Input for this task ::
----

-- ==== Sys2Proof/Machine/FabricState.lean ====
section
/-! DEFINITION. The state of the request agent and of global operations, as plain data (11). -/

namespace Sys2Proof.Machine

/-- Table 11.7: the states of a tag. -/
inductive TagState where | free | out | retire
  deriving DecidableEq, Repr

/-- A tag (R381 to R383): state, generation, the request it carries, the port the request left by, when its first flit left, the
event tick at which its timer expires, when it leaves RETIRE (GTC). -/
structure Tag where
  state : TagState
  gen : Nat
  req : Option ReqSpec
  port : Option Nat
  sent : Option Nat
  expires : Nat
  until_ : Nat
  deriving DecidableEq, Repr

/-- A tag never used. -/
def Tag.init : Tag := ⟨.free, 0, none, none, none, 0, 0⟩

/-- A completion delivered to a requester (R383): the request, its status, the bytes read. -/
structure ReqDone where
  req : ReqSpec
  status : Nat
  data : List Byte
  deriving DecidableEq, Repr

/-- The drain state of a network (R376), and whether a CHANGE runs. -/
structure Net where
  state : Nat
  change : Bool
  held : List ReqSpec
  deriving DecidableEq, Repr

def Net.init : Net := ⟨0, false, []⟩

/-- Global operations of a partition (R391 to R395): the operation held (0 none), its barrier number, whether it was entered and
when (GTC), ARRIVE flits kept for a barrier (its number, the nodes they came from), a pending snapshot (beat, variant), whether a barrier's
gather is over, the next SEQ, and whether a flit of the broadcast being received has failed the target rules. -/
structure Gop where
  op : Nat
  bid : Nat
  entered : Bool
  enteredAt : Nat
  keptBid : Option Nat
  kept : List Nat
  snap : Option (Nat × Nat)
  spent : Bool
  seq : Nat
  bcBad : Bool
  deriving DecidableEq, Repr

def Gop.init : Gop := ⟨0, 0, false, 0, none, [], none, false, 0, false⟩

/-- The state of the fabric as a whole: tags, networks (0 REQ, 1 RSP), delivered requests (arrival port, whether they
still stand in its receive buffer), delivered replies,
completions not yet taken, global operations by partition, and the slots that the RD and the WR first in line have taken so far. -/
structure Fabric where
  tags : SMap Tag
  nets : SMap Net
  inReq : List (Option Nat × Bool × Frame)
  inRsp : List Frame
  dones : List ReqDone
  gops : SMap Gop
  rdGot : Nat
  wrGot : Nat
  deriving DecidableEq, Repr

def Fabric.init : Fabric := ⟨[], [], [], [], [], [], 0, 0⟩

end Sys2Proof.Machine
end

----

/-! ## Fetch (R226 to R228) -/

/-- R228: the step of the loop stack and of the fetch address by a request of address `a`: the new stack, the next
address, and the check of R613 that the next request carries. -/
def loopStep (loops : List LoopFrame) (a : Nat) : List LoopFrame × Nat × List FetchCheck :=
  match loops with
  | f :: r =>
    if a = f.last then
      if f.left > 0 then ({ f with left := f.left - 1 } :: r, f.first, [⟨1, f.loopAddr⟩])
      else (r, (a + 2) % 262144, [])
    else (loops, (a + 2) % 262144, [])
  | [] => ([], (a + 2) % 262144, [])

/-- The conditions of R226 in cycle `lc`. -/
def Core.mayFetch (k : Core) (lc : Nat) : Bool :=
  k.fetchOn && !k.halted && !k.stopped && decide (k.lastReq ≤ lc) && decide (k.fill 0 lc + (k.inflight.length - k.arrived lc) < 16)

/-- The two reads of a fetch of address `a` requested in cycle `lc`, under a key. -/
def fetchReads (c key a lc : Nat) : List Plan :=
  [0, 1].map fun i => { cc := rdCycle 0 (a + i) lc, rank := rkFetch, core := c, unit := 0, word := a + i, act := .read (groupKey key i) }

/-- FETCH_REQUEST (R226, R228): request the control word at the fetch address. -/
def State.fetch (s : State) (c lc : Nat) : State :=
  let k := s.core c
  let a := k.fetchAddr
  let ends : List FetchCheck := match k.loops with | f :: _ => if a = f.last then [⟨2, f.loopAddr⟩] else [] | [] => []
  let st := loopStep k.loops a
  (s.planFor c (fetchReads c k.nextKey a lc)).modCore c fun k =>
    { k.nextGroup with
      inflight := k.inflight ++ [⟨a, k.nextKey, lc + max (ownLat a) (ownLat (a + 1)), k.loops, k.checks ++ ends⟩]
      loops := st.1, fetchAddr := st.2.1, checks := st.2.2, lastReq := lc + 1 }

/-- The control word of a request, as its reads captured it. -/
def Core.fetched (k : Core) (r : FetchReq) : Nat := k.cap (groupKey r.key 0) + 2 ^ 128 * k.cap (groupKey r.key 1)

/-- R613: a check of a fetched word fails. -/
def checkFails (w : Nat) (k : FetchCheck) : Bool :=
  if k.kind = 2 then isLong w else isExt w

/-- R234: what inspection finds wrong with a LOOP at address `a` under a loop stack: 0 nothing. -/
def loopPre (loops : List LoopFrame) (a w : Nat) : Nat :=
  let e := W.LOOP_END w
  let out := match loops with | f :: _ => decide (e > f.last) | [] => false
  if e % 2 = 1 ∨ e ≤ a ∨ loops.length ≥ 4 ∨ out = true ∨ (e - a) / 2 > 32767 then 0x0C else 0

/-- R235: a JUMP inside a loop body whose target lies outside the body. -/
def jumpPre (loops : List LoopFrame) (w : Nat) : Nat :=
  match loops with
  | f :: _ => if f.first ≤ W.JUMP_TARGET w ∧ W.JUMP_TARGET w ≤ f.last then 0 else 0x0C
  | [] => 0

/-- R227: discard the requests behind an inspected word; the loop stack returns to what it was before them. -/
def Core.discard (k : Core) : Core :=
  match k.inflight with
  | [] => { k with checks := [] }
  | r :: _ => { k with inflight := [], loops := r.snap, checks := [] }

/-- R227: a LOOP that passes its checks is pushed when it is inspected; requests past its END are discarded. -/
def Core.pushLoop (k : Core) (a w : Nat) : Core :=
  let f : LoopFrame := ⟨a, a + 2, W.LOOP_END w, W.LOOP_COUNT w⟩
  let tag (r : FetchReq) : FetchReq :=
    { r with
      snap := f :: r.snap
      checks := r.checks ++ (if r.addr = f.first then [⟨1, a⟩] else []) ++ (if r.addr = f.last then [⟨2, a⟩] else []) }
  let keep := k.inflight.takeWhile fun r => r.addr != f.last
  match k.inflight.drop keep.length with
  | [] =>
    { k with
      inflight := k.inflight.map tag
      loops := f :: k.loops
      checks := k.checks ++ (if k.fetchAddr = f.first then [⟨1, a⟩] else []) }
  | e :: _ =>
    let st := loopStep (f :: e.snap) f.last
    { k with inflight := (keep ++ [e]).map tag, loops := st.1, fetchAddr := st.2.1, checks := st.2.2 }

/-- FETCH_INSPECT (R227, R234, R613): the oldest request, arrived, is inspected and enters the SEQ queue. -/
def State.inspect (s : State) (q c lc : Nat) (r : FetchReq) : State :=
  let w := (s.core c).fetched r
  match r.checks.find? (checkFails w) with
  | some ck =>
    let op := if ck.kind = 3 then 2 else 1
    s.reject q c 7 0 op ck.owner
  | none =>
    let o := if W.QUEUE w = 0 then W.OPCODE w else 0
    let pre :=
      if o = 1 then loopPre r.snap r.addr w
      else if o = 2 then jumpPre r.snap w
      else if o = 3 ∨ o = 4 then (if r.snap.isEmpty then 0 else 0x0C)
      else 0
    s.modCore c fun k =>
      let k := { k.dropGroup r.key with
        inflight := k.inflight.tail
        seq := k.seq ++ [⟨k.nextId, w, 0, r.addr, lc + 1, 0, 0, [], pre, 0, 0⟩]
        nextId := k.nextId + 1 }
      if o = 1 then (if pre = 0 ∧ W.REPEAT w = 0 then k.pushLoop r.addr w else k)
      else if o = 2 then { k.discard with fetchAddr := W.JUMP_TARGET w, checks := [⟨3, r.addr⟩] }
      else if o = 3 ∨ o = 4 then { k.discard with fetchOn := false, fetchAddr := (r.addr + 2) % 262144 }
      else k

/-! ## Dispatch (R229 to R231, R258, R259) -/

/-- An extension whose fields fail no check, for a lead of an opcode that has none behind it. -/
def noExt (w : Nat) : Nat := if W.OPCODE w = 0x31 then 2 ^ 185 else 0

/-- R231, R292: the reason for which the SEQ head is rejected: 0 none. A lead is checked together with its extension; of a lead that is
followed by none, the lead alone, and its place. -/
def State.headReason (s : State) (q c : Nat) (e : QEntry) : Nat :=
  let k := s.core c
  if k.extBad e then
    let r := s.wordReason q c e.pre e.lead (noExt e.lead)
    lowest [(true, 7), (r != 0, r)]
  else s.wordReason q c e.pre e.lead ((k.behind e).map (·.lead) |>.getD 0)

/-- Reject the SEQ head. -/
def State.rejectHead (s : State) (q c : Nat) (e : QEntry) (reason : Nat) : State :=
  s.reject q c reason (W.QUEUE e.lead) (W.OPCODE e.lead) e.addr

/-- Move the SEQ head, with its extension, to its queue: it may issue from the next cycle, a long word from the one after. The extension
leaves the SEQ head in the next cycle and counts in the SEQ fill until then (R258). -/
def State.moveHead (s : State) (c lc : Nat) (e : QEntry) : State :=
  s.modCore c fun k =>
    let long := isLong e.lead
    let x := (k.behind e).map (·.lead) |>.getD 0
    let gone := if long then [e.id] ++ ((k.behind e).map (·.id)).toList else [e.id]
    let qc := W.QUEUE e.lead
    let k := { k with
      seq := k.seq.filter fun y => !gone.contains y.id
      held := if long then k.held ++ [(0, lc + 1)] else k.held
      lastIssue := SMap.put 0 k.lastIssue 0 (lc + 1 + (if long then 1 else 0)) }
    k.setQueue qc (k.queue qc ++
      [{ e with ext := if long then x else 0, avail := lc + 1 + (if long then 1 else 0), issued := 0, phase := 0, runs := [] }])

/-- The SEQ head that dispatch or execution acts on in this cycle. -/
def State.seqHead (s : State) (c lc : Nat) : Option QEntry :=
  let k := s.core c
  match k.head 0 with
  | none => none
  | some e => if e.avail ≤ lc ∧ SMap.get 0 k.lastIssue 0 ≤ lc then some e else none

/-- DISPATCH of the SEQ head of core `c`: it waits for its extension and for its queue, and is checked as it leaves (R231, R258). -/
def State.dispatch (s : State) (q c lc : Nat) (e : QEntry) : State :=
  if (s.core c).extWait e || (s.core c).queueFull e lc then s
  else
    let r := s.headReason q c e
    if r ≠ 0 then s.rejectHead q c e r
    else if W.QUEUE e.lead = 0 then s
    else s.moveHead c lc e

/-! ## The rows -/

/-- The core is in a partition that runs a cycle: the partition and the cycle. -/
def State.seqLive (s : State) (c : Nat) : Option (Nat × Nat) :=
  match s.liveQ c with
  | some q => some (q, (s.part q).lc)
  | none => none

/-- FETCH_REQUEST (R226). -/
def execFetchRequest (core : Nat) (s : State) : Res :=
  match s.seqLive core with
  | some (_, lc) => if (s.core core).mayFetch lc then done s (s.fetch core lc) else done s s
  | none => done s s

----

The problem ::
Please return every line of the records above that contains the word "whose".

Reply to the exercise ::
/-- R235: a JUMP inside a loop body whose target lies outside the body. -/
/-- An extension whose fields fail no check, for a lead of an opcode that has none behind it. -/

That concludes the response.